Start of Entries supplied

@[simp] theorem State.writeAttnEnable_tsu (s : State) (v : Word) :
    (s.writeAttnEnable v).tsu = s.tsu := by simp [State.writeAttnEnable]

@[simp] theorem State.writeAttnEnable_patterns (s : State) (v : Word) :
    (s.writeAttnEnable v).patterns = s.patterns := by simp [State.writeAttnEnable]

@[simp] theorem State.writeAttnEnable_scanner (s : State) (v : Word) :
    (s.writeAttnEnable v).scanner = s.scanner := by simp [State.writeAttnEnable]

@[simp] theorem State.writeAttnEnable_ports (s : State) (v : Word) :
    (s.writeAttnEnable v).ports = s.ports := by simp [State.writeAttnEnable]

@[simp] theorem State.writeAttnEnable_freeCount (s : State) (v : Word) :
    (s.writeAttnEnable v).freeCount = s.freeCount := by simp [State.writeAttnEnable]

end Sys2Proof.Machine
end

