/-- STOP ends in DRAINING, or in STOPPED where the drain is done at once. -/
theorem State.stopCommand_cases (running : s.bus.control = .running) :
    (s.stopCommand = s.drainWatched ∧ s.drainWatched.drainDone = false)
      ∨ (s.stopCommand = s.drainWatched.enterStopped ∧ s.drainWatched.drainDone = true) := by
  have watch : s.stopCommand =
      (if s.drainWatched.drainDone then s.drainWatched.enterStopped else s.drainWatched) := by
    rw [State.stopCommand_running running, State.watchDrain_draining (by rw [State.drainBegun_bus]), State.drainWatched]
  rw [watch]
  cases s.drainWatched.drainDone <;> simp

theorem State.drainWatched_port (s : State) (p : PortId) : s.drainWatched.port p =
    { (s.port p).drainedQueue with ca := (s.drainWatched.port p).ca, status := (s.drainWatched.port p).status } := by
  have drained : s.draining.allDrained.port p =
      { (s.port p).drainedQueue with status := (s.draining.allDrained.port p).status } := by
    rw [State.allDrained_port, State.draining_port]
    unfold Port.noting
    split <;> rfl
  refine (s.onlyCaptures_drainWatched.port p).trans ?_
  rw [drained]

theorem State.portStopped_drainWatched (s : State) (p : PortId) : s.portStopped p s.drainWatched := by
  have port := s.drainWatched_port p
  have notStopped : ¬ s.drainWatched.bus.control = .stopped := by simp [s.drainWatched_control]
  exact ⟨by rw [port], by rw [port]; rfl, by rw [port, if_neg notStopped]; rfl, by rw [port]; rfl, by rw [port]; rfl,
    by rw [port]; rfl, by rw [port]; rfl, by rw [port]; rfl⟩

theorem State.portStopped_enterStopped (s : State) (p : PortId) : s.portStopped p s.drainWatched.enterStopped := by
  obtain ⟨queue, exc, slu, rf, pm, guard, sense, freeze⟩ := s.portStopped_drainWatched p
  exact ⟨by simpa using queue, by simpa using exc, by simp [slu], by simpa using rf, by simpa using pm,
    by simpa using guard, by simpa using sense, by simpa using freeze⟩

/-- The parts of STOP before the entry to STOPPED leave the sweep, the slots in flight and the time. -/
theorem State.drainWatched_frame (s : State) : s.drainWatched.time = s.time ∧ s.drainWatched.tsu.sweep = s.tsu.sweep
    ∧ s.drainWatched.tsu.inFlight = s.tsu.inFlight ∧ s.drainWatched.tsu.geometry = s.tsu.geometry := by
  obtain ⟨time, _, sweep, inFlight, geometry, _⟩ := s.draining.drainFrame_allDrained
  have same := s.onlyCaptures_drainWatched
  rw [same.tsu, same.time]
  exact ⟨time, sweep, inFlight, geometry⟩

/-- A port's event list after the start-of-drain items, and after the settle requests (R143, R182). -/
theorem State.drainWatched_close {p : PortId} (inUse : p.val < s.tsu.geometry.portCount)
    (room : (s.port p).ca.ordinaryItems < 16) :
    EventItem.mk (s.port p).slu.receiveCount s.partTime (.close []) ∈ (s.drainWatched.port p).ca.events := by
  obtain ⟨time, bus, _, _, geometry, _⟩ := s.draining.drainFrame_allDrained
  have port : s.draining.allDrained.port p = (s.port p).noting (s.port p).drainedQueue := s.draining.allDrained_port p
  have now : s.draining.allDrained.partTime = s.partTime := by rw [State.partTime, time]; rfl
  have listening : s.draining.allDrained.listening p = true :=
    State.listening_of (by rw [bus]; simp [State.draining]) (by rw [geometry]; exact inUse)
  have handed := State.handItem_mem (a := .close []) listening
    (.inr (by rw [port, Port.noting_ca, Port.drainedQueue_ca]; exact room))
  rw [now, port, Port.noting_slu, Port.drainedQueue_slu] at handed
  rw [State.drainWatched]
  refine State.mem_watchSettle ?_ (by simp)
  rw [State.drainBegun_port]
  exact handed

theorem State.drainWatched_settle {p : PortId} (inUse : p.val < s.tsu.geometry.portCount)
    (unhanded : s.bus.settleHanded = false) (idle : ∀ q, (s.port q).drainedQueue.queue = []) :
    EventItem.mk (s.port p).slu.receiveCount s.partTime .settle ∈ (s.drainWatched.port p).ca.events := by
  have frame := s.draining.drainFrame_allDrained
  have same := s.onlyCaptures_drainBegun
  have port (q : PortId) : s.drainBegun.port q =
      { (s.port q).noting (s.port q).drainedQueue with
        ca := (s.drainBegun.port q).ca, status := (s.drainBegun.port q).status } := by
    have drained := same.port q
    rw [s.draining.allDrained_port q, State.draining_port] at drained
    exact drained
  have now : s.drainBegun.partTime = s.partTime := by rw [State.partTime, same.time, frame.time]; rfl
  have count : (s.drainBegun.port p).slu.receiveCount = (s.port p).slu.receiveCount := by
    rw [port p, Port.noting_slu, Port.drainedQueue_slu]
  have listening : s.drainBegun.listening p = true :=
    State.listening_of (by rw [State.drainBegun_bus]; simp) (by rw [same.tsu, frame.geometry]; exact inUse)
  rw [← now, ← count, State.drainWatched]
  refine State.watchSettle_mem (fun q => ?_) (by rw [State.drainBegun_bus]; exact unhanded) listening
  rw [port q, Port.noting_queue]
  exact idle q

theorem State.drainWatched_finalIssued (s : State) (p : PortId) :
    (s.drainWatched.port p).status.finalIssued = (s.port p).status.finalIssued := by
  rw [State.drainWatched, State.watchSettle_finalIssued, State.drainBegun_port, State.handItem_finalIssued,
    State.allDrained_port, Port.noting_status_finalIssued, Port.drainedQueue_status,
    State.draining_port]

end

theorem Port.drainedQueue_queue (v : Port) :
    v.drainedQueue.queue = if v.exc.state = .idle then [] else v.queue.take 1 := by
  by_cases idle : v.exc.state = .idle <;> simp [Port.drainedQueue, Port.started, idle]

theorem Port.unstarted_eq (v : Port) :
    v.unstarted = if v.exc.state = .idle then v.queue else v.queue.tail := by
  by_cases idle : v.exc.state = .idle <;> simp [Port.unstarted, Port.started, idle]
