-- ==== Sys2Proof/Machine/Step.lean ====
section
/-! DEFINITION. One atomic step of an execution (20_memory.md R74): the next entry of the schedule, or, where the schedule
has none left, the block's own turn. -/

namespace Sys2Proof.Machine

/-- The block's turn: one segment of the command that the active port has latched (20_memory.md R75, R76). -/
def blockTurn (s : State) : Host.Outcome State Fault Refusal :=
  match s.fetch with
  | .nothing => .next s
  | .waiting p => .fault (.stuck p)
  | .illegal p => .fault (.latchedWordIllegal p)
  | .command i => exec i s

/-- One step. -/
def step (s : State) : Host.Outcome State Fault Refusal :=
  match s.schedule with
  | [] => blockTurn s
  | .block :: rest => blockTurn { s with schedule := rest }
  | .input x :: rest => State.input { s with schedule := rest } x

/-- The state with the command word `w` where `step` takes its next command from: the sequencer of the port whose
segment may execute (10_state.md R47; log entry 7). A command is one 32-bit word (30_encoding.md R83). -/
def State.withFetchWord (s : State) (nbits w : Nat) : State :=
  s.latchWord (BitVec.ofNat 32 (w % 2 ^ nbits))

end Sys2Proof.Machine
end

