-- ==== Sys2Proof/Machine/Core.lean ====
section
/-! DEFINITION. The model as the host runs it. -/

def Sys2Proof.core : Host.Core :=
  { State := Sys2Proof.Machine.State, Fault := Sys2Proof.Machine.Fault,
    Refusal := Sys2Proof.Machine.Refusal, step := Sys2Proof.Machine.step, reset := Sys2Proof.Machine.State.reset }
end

End of Entries supplied
Start of Entries supplied

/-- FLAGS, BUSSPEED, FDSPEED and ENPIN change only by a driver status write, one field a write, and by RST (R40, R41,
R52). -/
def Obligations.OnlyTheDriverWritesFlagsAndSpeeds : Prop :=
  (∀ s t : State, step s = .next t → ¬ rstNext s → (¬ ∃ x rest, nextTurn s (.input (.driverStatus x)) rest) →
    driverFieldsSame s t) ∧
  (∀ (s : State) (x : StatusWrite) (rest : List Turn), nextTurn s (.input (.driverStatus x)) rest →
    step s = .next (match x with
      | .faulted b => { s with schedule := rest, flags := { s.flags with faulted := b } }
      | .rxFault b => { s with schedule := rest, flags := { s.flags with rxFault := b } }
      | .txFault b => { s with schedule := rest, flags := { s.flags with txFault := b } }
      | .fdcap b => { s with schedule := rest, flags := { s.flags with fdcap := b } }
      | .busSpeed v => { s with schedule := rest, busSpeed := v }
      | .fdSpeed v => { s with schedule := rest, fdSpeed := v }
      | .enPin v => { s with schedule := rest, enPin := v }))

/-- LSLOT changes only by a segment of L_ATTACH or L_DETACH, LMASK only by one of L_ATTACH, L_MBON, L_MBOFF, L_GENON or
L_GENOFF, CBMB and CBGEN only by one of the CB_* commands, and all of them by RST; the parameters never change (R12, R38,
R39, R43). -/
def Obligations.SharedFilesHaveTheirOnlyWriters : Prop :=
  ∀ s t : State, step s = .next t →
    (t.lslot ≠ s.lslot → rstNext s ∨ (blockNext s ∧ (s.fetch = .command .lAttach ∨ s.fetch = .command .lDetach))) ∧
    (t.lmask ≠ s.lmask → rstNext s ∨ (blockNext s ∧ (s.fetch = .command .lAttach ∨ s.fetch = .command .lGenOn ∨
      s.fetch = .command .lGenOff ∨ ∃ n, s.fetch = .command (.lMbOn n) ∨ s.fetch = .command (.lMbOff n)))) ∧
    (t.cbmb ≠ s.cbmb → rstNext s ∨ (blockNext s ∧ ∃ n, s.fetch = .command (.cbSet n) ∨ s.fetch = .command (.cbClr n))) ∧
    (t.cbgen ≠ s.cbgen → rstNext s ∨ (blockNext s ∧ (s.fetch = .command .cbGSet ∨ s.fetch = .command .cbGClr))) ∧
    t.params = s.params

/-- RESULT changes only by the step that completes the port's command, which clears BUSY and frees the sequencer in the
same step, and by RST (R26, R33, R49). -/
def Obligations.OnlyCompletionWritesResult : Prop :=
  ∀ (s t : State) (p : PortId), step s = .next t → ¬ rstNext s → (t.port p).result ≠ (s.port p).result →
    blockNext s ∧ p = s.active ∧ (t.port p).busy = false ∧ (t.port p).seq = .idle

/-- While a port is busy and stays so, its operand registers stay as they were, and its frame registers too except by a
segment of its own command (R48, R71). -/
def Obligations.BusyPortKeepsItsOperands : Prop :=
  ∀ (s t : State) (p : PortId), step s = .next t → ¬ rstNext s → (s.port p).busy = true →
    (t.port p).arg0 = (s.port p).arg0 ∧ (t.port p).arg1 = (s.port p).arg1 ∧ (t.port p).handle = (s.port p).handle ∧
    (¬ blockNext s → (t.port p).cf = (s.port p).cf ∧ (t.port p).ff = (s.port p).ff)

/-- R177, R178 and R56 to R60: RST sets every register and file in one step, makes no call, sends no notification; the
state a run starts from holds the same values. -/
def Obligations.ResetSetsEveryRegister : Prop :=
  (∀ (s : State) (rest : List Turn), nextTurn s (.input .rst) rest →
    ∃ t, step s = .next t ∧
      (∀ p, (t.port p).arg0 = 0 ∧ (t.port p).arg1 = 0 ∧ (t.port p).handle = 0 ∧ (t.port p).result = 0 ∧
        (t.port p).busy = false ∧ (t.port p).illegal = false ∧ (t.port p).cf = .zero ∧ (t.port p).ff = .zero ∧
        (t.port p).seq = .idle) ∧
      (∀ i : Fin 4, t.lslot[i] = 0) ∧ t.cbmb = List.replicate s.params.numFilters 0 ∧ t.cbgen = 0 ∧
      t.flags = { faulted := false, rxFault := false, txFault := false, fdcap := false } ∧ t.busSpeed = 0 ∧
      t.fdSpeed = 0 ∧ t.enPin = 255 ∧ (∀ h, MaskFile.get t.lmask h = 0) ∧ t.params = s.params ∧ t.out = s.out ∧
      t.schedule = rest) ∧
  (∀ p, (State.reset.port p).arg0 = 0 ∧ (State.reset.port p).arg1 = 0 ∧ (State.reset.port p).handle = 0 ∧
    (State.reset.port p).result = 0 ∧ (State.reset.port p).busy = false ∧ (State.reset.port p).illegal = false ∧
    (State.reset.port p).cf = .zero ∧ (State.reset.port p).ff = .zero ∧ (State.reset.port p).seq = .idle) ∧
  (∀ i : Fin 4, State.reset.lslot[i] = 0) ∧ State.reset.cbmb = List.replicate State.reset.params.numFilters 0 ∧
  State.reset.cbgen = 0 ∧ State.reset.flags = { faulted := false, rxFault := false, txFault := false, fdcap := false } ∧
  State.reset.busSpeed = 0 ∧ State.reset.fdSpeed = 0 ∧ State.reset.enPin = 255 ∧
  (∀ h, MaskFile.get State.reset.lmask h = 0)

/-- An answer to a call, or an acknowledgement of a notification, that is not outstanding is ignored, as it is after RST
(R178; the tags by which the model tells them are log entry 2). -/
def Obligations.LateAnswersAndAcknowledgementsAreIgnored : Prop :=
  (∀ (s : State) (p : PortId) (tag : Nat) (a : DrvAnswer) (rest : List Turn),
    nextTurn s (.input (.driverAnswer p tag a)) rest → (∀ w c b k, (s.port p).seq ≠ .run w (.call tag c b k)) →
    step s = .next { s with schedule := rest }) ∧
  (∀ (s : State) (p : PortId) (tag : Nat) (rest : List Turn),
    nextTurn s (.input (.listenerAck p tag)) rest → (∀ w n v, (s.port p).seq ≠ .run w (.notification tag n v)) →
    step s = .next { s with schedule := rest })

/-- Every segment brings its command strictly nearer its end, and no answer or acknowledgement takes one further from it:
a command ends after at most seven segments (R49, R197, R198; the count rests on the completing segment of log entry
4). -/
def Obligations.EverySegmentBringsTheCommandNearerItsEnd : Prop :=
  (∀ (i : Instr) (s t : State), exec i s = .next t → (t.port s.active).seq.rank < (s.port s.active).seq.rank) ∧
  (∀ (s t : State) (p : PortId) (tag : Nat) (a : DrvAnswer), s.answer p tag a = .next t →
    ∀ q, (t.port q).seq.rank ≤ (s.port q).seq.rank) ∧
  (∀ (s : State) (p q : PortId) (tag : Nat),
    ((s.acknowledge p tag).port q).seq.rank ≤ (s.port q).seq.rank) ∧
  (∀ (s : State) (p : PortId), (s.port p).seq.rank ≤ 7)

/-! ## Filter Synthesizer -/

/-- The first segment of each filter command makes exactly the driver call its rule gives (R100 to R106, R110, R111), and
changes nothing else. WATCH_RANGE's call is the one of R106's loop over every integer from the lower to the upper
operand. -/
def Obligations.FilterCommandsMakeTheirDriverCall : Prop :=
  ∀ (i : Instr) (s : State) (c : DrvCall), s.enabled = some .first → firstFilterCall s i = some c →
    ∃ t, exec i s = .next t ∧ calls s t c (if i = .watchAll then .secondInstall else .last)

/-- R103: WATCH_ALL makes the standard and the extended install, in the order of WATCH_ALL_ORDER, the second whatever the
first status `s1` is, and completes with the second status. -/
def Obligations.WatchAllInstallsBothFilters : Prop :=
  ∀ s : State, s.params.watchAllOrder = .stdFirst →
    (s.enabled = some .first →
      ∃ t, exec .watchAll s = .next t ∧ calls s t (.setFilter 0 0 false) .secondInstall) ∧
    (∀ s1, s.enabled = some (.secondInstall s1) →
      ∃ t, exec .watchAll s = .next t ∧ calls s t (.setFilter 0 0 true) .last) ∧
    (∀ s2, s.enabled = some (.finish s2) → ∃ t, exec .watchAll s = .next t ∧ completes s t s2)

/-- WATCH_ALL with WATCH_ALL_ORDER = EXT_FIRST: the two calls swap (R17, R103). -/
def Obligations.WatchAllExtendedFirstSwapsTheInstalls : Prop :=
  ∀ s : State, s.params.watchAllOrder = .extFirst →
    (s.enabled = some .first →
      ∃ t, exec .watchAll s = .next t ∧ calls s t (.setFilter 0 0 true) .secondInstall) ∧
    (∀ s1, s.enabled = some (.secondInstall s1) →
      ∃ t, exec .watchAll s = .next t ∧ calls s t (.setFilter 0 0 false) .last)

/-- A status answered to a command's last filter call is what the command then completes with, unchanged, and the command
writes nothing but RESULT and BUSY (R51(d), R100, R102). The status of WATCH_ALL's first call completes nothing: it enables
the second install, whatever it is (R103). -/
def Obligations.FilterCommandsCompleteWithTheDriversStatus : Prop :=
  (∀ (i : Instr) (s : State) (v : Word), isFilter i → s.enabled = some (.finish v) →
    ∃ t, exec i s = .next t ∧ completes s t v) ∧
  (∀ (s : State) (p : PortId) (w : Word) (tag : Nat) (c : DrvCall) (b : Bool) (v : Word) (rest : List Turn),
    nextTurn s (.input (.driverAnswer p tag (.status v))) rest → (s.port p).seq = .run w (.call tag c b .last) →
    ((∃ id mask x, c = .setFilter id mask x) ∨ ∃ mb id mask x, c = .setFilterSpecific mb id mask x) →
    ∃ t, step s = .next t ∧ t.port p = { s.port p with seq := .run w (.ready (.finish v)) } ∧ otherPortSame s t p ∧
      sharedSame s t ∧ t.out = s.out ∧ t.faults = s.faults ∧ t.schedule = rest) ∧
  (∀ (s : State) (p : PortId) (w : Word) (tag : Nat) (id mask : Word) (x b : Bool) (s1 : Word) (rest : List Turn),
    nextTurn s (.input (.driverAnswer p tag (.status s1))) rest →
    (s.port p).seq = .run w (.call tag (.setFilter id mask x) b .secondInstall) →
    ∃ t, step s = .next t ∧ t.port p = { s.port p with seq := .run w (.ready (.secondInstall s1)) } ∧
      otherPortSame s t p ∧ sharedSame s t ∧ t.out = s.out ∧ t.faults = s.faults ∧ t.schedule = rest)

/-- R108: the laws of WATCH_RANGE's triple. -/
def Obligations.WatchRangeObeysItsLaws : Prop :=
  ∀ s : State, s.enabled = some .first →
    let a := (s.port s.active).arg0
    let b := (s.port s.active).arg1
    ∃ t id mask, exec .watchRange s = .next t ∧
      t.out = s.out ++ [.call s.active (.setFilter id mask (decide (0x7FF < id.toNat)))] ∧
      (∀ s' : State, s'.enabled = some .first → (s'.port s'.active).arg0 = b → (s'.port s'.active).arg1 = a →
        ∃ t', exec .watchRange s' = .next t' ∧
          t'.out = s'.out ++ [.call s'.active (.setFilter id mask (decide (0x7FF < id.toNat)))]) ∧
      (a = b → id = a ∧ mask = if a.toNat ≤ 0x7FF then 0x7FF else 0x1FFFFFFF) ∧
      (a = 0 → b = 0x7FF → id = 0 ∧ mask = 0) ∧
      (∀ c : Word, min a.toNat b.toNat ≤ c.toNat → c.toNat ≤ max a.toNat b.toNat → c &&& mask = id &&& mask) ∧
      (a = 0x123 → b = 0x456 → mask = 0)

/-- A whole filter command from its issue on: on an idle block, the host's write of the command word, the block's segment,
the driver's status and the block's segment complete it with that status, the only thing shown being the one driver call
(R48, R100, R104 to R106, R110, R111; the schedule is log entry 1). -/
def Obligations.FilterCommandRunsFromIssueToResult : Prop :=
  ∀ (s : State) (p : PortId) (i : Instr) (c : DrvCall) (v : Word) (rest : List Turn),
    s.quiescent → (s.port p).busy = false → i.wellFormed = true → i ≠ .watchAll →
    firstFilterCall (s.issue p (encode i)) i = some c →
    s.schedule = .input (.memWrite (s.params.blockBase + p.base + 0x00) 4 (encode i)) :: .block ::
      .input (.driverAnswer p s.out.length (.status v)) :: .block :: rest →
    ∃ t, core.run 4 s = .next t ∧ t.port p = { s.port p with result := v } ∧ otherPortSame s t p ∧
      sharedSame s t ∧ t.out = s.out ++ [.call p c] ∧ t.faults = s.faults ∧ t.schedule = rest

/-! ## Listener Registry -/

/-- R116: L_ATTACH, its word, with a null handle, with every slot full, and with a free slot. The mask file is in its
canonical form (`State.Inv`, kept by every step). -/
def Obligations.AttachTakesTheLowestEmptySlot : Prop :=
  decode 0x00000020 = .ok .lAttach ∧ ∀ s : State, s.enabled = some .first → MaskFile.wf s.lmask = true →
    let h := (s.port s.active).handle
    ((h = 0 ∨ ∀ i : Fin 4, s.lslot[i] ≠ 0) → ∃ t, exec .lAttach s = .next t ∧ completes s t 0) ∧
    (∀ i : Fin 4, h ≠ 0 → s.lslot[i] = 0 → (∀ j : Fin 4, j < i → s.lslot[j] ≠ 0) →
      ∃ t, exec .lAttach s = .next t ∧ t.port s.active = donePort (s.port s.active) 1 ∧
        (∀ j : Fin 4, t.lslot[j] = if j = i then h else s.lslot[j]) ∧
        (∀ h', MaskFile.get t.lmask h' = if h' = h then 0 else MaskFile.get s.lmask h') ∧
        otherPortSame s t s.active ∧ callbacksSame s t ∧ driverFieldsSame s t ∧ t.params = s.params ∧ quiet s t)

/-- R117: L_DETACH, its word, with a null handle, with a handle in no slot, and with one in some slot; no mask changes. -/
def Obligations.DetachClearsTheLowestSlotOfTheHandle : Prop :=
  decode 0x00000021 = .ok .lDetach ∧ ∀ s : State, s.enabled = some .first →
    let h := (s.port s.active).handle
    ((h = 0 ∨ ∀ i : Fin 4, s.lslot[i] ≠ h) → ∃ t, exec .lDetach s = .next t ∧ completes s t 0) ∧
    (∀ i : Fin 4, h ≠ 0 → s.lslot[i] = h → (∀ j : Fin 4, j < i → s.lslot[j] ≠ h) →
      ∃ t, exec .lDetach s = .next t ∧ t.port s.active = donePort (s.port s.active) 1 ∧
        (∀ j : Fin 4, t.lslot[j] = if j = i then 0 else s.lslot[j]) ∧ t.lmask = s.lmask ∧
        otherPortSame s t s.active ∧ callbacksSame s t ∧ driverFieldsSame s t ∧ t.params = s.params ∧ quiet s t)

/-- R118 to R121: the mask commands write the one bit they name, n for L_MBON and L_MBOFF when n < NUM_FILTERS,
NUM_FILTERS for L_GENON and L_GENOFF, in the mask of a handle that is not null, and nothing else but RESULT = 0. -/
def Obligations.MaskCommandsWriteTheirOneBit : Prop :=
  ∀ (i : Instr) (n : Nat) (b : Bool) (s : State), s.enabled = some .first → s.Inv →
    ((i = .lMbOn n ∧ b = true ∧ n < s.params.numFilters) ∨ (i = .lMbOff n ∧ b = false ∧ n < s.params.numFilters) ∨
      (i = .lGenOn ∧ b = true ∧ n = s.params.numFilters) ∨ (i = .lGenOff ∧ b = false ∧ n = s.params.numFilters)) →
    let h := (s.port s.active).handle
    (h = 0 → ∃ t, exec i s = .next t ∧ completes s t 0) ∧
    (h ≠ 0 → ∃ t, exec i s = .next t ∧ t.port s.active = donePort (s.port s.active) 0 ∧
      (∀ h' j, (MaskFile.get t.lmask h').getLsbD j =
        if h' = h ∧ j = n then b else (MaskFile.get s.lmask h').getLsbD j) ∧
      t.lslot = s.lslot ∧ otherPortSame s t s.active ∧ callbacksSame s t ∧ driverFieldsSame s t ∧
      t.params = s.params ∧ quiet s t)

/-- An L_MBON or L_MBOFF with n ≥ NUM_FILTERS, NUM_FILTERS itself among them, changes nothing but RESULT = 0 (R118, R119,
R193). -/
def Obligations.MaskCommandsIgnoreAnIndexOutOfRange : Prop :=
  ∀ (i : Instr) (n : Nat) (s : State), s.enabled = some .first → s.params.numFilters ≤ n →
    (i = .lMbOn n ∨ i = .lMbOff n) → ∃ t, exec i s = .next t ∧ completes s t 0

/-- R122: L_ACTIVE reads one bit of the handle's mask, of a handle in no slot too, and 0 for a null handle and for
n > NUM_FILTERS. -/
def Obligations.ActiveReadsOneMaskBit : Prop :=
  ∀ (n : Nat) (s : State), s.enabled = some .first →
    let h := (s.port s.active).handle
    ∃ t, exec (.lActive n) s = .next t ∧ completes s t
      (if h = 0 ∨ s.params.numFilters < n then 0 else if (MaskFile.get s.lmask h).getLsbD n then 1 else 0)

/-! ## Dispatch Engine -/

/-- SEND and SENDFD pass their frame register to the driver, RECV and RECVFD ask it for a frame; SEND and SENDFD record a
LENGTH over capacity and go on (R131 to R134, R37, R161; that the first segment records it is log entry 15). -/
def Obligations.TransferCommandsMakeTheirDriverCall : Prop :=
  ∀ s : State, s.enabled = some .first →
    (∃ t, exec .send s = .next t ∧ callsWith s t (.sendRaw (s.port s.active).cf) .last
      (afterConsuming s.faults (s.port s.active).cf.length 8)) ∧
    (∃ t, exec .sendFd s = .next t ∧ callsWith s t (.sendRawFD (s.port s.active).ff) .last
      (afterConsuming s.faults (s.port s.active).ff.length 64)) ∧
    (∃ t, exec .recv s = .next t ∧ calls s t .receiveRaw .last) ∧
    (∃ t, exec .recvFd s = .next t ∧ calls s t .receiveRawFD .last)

End of Entries supplied

Check the listing above for lines containing the string "EventItem", and copy each one.

### Output:
    EventItem.mk (s.port p).slu.receiveCount s.partTime (.close []) ∈ (s.drainWatched.port p).ca.events := by
    EventItem.mk (s.port p).slu.receiveCount s.partTime .settle ∈ (s.drainWatched.port p).ca.events := by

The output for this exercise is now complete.